When Carter turns his camera toward the innocence of childhood, his approach is thoughtfully complex rather than cloying, and the theme of seeing runs through many of his pictures. A young girl has her portrait taken with her eyes closed, either in calm or quiet defiance. A boy covers his eyes with the back of his hand, less in aggrieved protection than in weariness. Another young girl sits on the sidewalk and examines the while tulle of her dress with intent wonder. And a somewhat older girl in a dance troupe looks over her winged shoulder with proud straight-backed confidence, as if to silence someone off camera. Even the young children in the storefront windows outside the show momentarily catch us with their intensity, a distracted face suddenly turning to face us with unnervingly precise attention. Seen together, Carter’s images treat his young subjects with full respect, and they respond with poise that feels beyond their years.

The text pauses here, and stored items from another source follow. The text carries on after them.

/-- The bytes of FILL(`n`) are cut from one block and the FILL of what is left after it, whatever `n` is: when no whole
block is wanted nothing is left. -/
theorem fill_bytes_eq_take (key v : Bytes) (n : Nat) :
    (fill E key v n).bytes = ((E key (incr v)).toList ++ (fill E key (incr v) (n - 16)).bytes).take n := by
  rcases Nat.eq_zero_or_pos n with rfl | hn
  · simp [fill_zero]
  rcases Nat.lt_or_ge n 16 with hshort | hlong
  · rw [fill_short key v n hn.ne' hshort, Nat.sub_eq_zero_of_le hshort.le, fill_zero, List.append_nil]
  · have hlen : ((E key (incr v)).toList ++ (fill E key (incr v) (n - 16)).bytes).length ≤ n := by
      rw [List.length_append, Vector.length_toList, fill_length]; omega
    rw [fill_long key v n hlong, List.take_of_length_le hlen]

/-- The prefix property, by induction on the bytes of the shorter FILL: both cut their first block from the same cipher
answer, and what is left of them starts from the same counter again. -/
theorem fill_bytes_eq_take_fill (key v : Bytes) {n m : Nat} (h : n ≤ m) :
    (fill E key v n).bytes = (fill E key v m).bytes.take n := by
  induction n using Nat.strong_induction_on generalizing v m with
  | _ n ih =>
    rcases Nat.eq_zero_or_pos n with rfl | hn
    · simp [fill_zero]
    have hrest := ih (n - 16) (by omega) (incr v) (Nat.sub_le_sub_right h 16)
    rw [fill_bytes_eq_take key v n, fill_bytes_eq_take key v m, List.take_take, min_eq_left h, hrest]
    simp [List.take_append]

/-- Settles O20: the prefix property of FILL, from the cutting of its bytes block by block. -/
theorem fillPrefixProperty : Obligations.FillPrefixProperty :=
  fun _ key v _ _ h => fill_bytes_eq_take_fill key v h

end Sys2Proof.Machine
end

section
/-! UPDATE (43_update.md R95 to R99) in closed form, and the cipher requests that it and the commands make (44_instantiate.md
R100, 45_generate.md R105 to R109). -/

namespace Sys2Proof.Machine

variable {E : Cipher}

/-! ## The split of the mixed scratch (R96 to R98) -/

/-- Step 2 of UPDATE (R97): the scratch, XORed with the provided data when present. -/
def mixedWith (scratch : Bytes) : Option Bytes → Bytes
  | some d => xorBytes scratch d
  | none => scratch

theorem length_mixedWith_le (scratch : Bytes) (pd : Option Bytes) : (mixedWith scratch pd).length ≤ scratch.length := by
  cases pd with
  | none => exact le_rfl
  | some d => exact (length_xorBytes scratch d).trans_le (min_le_left _ _)

theorem length_mixedWith {scratch : Bytes} {pd : Option Bytes} (h : ∀ d ∈ pd, d.length = scratch.length) :
    (mixedWith scratch pd).length = scratch.length := by
  cases pd with
  | none => rfl
  | some d => rw [mixedWith, length_xorBytes, h d rfl, min_self]

/-- UPDATE cuts the mixed scratch into `KEY` and `V` with nothing left over, whatever the provided data is, because the
scratch has `SEED` bytes (R95, R98). -/
theorem update_eq_split (ks : KeySize) (key v : Bytes) (pd : Option Bytes) :
    update ks E key v pd = {
      key := (mixedWith (fill E key v ks.seed).bytes pd).take ks.bytes
      v := (mixedWith (fill E key v ks.seed).bytes pd).drop ks.bytes
      requests := (fill E key v ks.seed).requests } := by
  have hlen := length_mixedWith_le (fill E key v ks.seed).bytes pd
  rw [fill_length] at hlen
  have hseed := seed_eq ks
  have hcounter : ((mixedWith (fill E key v ks.seed).bytes pd).drop ks.bytes).length ≤ 16 := by
    rw [List.length_drop]; omega
  rw [← List.take_of_length_le hcounter]
  cases pd <;> rfl

/-- Settles O21: UPDATE is the split of the mixed scratch, and the scratch is the FILL of `SEED` bytes in closed form. -/
theorem updateSplitsTheMixedKeystream : Obligations.UpdateSplitsTheMixedKeystream := by
  intro ks E key v pd hv hpd scratch t
  have hfill : fill E key v ks.seed = ⟨scratch, counterPlus v ks.nu, streamRequests key v 1 ks.nu⟩ :=
    fill_eq_stream key v ks.seed hv
  have hscratch : scratch.length = ks.seed := by
    have hlen := fill_length (E := E) key v ks.seed
    rwa [hfill] at hlen
  have ht : mixedWith scratch pd = t := by cases pd <;> rfl
  rw [update_eq_split, hfill, ht]
  exact ⟨rfl, rfl, rfl, by rw [← ht, length_mixedWith (hscratch ▸ hpd), hscratch]⟩

/-- Settles O22: XOR with as many zero bytes as the scratch has leaves the scratch. -/
theorem zeroProvidedDataIsAsNone : Obligations.ZeroProvidedDataIsAsNone := by
  intro ks E key v
  have hmixed : mixedWith (fill E key v ks.seed).bytes (some (zeros ks.seed)) =
      mixedWith (fill E key v ks.seed).bytes none := by
    have hzeros := xorBytes_zeros (fill E key v ks.seed).bytes
    rwa [fill_length] at hzeros
  rw [update_eq_split, update_eq_split, hmixed]

/-! ## How many requests (R99, R109, R169) -/

/-- FILL(`n`) asks for `ceil(n/16)` blocks, whatever the counter it starts from holds. -/
theorem length_fill_requests (key v : Bytes) (n : Nat) : (fill E key v n).requests.length = (n + 15) / 16 := by
  induction n using Nat.strong_induction_on generalizing v with
  | _ n ih =>
    rcases Nat.eq_zero_or_pos n with rfl | hn
    · rw [fill_zero]; rfl
    · rw [fill_step key v n hn.ne', List.length_cons, ih _ (by omega)]
      omega

theorem length_update_requests (ks : KeySize) (key v : Bytes) (pd : Option Bytes) :
    (update ks E key v pd).requests.length = ks.nu := by
  rw [update_eq_split, length_fill_requests, nu_eq]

Upstairs, a small selection of Carter’s fashion images provides some wider context for his aesthetic decisions. The strongest of these is a snappy symphony in light brown, featuring a confident Black model in a puffy fur coat and leather pants seemingly lost in her thoughts – it’s a seductively gorgeous picture, brimming with enveloping warmth. Another work has a tender Black Zorro vibe, with a jaunty black hat, a half shirt, and a silver earring providing a fluid sense of masculinity. These kinds of photographs point to an evolving view of Black fashion imagery, that better allows for intimacy and vulnerability, as well as an overdue mastery of lighting Black skin.
By turning his first gallery show back toward the rhythms of family, Carter is sending us a message about his priorities. While his career in fashion photography will likely continue to accelerate (based on the promise and sophistication of the few fashion images on view here), his trajectory as an artist may ultimately hybridize his commercial learnings with a more potent dose of personal truth, softening the heady flash of fashion with a more unguarded look inward.
Collector’s POV: The prints available in this show are priced at $800 each. Carter’s work has little secondary market history at this point, so gallery retail likely remains the best option for those collectors interested in following up.